◆ **TASK GOAL**
Output the opening lines of the records exactly. End with the line that contains "phys (k : Nat)".

◆ **PROVIDED ENTRIES**
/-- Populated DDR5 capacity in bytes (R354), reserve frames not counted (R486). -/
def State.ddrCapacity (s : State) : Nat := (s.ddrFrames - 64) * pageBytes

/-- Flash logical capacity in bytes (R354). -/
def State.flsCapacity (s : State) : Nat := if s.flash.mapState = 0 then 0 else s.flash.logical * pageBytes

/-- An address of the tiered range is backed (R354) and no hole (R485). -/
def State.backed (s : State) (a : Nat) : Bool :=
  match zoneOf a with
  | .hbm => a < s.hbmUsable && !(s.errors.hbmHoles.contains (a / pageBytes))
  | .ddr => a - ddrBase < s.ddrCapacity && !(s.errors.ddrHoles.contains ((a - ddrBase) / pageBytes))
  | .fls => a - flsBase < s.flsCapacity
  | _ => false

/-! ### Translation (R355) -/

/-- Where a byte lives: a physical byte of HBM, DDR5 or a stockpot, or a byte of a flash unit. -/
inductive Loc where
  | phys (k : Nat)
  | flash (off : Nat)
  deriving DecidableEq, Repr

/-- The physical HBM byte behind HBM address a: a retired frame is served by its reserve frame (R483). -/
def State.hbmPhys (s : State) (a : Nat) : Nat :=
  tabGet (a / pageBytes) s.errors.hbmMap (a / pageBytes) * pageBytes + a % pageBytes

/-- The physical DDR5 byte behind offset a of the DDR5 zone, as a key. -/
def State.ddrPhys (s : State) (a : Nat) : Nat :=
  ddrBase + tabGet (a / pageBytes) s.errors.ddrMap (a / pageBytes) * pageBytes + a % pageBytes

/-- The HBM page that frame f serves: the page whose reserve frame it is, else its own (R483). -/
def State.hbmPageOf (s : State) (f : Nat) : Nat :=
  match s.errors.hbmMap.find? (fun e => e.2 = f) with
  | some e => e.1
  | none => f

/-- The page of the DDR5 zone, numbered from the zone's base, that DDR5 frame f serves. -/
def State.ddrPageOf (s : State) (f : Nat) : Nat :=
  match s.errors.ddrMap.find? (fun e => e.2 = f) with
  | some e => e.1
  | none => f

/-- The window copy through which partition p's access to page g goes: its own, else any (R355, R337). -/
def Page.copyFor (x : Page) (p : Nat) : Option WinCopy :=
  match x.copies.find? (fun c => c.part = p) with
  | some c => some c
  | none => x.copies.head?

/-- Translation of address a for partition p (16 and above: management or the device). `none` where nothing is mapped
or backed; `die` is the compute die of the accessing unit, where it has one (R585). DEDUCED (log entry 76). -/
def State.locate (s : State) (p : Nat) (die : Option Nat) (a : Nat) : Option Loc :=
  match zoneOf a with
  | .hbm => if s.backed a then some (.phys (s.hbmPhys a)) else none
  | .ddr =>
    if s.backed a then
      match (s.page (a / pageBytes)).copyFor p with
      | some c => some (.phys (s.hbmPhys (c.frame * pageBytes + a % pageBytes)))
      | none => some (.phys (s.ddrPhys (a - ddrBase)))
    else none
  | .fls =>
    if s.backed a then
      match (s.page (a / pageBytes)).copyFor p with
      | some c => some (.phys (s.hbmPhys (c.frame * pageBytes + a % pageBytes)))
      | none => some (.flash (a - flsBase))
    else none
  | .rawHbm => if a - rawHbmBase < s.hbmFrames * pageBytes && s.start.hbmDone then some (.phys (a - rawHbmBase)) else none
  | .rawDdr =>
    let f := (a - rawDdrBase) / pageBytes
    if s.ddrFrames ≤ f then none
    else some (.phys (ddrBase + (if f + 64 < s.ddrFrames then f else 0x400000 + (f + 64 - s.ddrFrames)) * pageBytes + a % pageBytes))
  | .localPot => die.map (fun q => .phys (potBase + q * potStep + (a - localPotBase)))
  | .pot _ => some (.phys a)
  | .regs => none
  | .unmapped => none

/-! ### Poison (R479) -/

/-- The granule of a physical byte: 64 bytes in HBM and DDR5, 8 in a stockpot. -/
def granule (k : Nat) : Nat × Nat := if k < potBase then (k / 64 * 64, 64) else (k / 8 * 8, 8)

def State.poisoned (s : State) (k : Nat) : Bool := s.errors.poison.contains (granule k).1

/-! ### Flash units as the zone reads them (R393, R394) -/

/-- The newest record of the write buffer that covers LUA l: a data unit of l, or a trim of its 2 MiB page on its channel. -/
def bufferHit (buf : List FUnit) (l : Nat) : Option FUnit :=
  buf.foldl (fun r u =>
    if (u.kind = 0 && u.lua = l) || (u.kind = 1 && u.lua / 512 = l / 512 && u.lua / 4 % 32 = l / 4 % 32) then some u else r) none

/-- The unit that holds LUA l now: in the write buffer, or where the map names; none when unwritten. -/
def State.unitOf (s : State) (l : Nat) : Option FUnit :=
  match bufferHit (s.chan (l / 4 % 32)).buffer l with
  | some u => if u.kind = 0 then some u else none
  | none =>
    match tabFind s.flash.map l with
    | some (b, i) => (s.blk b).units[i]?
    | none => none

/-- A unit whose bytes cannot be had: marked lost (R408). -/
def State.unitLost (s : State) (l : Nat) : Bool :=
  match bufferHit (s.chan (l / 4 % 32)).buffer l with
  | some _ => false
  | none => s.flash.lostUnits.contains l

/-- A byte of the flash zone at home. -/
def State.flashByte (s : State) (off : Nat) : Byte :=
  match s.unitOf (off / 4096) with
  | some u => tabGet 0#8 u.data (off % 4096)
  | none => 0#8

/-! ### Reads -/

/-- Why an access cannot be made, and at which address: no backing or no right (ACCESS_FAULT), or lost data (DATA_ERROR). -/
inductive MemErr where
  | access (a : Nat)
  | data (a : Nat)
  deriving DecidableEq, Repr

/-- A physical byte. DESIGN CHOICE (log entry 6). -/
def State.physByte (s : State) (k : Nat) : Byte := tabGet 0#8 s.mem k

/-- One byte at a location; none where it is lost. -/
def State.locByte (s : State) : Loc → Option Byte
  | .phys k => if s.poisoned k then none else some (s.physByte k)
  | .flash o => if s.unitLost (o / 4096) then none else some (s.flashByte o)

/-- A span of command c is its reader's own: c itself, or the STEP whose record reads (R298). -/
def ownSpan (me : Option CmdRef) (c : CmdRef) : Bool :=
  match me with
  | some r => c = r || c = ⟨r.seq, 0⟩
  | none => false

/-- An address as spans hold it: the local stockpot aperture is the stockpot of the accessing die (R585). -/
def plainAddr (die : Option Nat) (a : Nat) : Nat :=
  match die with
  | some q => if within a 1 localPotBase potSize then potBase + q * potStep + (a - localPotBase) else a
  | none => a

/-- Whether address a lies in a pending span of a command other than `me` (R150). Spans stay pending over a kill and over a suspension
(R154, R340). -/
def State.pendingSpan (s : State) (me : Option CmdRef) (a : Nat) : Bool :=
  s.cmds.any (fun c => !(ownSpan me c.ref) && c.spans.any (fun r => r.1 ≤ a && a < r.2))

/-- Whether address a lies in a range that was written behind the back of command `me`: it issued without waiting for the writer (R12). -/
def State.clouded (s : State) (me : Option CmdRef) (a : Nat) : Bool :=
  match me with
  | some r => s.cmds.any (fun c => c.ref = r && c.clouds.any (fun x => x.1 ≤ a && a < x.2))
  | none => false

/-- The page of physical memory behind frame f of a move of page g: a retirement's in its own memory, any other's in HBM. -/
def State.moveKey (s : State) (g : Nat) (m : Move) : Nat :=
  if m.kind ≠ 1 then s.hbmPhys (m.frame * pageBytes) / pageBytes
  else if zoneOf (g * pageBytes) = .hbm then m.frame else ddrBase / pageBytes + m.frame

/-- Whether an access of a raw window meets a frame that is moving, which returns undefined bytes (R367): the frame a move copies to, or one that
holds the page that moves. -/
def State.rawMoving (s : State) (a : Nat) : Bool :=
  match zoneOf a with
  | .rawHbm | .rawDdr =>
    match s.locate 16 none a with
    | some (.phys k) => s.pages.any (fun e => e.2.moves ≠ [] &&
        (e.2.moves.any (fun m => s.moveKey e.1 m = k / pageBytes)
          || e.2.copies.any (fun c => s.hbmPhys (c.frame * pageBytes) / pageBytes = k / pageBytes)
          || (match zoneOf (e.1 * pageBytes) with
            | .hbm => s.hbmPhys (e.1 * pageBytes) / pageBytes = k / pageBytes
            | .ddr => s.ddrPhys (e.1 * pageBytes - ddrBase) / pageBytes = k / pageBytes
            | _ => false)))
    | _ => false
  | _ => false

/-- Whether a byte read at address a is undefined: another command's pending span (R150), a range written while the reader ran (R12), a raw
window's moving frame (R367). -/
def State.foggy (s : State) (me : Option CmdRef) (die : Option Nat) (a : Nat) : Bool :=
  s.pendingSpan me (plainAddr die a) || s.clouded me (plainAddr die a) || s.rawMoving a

◆ **RESULT OF THIS EXERCISE**
/-- Populated DDR5 capacity in bytes (R354), reserve frames not counted (R486). -/
def State.ddrCapacity (s : State) : Nat := (s.ddrFrames - 64) * pageBytes

/-- Flash logical capacity in bytes (R354). -/
def State.flsCapacity (s : State) : Nat := if s.flash.mapState = 0 then 0 else s.flash.logical * pageBytes

/-- An address of the tiered range is backed (R354) and no hole (R485). -/
def State.backed (s : State) (a : Nat) : Bool :=
  match zoneOf a with
  | .hbm => a < s.hbmUsable && !(s.errors.hbmHoles.contains (a / pageBytes))
  | .ddr => a - ddrBase < s.ddrCapacity && !(s.errors.ddrHoles.contains ((a - ddrBase) / pageBytes))
  | .fls => a - flsBase < s.flsCapacity
  | _ => false

/-! ### Translation (R355) -/

/-- Where a byte lives: a physical byte of HBM, DDR5 or a stockpot, or a byte of a flash unit. -/
inductive Loc where
  | phys (k : Nat)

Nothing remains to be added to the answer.